* _STORED DATA_
------------------------------------------------

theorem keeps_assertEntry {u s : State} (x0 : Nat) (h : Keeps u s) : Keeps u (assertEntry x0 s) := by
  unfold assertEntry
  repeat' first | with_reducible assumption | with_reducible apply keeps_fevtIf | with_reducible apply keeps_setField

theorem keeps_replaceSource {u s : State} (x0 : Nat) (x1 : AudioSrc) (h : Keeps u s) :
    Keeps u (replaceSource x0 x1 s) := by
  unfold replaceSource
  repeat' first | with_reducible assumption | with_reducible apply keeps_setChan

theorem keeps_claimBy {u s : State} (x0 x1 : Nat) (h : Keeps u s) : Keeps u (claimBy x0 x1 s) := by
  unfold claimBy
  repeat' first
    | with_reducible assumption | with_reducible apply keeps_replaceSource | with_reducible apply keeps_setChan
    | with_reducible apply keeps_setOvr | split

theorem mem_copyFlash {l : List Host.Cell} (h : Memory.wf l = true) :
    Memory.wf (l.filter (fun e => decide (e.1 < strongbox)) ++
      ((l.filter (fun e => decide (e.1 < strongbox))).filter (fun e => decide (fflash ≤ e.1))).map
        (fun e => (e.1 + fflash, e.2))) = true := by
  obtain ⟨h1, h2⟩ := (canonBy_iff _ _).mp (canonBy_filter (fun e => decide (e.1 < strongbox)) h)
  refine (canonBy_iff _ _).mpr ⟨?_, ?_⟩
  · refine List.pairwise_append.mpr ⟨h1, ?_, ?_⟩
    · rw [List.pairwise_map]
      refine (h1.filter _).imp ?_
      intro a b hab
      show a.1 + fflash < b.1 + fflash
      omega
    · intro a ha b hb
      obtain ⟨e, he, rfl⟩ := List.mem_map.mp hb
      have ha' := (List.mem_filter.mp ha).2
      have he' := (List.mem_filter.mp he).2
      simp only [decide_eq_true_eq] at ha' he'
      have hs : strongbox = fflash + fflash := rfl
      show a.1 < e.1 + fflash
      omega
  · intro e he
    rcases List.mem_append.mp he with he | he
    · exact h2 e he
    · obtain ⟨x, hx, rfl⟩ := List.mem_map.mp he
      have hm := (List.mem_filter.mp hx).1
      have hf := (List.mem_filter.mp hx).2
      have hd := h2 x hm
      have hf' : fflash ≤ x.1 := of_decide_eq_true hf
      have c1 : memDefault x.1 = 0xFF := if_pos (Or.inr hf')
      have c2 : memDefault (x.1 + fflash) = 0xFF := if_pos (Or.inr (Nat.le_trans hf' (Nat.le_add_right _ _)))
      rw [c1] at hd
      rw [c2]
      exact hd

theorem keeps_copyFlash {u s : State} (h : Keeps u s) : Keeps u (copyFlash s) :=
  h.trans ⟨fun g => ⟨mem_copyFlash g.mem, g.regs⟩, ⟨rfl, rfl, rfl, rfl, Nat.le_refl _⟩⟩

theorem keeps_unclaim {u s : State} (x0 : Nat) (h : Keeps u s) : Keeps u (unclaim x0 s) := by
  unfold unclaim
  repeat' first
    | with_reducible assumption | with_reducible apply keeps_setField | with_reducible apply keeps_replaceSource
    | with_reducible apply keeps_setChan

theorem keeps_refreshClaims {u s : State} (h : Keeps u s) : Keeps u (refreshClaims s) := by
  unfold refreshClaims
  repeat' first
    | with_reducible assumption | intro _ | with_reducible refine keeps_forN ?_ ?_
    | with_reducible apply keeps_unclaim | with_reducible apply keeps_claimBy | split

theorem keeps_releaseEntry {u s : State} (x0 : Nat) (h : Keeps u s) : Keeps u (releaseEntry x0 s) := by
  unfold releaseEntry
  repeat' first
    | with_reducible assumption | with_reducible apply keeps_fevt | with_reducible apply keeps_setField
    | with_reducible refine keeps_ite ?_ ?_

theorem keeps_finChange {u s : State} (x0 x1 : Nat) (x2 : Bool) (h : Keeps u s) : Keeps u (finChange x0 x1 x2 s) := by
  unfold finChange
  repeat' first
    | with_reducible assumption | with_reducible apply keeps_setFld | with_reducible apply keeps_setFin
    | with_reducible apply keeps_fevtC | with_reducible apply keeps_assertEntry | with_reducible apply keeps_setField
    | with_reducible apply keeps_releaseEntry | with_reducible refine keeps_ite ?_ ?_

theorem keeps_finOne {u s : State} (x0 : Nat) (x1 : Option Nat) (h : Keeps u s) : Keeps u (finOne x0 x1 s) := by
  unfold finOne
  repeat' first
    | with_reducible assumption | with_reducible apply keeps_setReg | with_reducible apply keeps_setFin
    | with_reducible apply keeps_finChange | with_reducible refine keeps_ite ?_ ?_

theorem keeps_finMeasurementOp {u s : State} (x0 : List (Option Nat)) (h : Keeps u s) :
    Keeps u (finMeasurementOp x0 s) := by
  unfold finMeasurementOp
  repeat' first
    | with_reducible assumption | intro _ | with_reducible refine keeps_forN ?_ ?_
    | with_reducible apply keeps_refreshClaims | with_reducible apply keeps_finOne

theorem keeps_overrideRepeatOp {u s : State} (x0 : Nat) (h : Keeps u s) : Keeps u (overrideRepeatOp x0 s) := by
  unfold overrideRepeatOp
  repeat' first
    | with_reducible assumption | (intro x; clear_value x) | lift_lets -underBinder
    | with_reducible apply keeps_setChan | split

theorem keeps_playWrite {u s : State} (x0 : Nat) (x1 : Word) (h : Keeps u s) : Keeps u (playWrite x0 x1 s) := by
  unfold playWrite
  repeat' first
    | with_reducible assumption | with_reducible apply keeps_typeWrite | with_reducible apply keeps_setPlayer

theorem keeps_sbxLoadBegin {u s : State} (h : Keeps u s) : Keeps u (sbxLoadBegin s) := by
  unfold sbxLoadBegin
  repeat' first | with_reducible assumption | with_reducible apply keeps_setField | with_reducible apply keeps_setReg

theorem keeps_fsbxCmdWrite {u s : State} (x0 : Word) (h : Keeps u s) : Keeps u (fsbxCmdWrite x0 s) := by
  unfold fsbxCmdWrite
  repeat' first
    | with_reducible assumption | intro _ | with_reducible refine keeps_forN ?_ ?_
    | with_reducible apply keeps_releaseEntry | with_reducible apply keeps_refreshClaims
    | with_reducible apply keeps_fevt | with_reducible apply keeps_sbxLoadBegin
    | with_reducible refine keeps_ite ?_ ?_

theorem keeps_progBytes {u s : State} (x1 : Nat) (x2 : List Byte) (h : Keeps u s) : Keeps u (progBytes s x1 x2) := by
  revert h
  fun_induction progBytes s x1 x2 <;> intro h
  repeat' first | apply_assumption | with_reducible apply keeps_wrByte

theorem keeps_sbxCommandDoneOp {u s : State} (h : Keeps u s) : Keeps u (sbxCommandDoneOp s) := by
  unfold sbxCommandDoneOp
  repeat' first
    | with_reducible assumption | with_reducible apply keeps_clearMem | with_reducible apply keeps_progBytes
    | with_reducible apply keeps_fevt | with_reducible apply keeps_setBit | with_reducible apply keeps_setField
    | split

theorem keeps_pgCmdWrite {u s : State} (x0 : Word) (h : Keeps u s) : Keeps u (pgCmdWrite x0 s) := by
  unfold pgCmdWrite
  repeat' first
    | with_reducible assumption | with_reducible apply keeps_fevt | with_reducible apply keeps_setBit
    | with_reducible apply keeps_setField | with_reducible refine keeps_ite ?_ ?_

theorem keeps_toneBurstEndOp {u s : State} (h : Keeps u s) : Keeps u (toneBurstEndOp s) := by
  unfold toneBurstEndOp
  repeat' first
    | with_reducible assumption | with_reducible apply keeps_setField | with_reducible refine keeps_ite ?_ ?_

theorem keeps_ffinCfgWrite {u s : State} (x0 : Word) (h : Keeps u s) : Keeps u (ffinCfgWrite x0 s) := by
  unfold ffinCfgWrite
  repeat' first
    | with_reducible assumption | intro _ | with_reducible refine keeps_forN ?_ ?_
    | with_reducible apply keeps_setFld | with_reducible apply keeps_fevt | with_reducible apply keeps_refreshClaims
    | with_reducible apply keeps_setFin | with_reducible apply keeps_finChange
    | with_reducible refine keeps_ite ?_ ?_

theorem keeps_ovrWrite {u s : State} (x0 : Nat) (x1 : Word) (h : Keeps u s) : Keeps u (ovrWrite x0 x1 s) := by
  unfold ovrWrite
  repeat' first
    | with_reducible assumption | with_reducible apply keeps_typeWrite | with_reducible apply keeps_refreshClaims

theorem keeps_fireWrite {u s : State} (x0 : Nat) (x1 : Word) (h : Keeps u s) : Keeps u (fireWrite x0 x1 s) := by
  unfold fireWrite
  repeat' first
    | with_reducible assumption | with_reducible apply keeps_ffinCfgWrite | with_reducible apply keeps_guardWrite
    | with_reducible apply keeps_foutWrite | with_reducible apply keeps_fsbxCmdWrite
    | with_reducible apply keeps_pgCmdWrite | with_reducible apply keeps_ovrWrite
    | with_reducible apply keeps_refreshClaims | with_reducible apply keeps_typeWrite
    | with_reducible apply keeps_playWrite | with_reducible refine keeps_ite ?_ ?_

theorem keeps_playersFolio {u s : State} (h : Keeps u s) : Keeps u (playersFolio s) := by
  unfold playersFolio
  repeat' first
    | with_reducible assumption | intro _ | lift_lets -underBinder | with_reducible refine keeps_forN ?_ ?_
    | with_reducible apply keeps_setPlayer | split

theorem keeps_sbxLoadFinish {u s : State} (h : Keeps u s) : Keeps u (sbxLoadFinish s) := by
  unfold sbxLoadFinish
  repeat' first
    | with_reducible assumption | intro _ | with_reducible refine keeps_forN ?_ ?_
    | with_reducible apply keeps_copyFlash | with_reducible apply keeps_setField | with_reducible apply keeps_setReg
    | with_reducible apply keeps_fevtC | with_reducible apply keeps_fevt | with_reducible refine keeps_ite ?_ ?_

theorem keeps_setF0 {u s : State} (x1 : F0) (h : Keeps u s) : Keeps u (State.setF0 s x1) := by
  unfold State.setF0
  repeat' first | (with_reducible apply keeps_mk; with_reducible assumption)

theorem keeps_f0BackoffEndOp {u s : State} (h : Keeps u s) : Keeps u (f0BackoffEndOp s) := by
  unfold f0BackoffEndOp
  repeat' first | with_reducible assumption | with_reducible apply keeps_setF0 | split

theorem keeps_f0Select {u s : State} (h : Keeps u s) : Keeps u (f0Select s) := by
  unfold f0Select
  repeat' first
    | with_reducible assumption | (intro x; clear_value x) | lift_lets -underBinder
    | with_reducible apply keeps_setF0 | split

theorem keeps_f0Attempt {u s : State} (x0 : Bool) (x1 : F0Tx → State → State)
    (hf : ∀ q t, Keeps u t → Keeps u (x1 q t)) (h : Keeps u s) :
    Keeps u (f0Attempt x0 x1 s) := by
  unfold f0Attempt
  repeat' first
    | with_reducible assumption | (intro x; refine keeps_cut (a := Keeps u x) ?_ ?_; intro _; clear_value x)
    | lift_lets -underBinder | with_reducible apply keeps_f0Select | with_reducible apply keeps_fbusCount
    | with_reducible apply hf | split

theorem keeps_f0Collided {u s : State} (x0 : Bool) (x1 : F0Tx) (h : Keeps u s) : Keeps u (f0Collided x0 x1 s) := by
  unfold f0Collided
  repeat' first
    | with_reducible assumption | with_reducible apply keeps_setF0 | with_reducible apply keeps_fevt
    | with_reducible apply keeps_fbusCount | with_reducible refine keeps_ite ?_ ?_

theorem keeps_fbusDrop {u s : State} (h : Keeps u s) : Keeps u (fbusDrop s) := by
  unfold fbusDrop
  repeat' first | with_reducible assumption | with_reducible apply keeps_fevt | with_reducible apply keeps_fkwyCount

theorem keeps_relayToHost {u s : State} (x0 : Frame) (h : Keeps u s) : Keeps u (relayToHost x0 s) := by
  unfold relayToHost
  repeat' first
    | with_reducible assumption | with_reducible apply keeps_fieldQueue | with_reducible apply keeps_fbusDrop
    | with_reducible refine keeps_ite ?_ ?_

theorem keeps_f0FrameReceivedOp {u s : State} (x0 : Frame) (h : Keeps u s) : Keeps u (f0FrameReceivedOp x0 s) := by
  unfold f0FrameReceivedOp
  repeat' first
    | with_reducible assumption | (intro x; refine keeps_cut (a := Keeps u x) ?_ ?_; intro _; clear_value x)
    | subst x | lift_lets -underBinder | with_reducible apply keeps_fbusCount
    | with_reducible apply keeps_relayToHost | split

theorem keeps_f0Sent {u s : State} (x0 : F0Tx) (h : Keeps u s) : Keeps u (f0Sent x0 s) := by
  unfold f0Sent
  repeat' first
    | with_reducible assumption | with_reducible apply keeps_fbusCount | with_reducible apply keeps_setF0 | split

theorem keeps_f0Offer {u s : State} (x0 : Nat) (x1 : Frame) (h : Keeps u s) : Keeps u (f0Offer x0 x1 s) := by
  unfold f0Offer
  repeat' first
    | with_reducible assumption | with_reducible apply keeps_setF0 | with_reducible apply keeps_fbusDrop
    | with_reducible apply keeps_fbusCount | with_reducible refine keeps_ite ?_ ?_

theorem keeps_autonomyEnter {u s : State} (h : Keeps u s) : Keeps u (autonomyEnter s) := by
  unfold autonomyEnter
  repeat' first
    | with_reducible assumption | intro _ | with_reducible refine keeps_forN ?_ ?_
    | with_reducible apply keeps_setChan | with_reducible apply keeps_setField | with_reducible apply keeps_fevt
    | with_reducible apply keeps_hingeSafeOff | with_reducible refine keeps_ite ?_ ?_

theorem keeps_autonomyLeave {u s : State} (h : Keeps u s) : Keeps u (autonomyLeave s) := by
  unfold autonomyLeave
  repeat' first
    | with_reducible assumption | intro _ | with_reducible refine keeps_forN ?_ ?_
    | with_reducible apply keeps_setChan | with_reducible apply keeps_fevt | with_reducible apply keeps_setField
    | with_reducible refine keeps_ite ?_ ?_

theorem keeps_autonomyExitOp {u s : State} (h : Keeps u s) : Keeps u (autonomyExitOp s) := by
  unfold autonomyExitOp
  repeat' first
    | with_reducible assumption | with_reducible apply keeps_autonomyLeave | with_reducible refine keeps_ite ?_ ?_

------------------------------------------------

* _INSTRUCTIONS FOR THE TASK_
The answer should contain nothing except the lines from the one with "keeps_hingeSafeOff | with_reducible refine keeps_ite ?_ ?_" to the end of the material above, each given again exactly.

* _RESPONSE TO THE EXERCISE_
    | with_reducible apply keeps_hingeSafeOff | with_reducible refine keeps_ite ?_ ?_

theorem keeps_autonomyLeave {u s : State} (h : Keeps u s) : Keeps u (autonomyLeave s) := by
  unfold autonomyLeave
  repeat' first
    | with_reducible assumption | intro _ | with_reducible refine keeps_forN ?_ ?_
    | with_reducible apply keeps_setChan | with_reducible apply keeps_fevt | with_reducible apply keeps_setField
    | with_reducible refine keeps_ite ?_ ?_

theorem keeps_autonomyExitOp {u s : State} (h : Keeps u s) : Keeps u (autonomyExitOp s) := by
  unfold autonomyExitOp
  repeat' first
    | with_reducible assumption | with_reducible apply keeps_autonomyLeave | with_reducible refine keeps_ite ?_ ?_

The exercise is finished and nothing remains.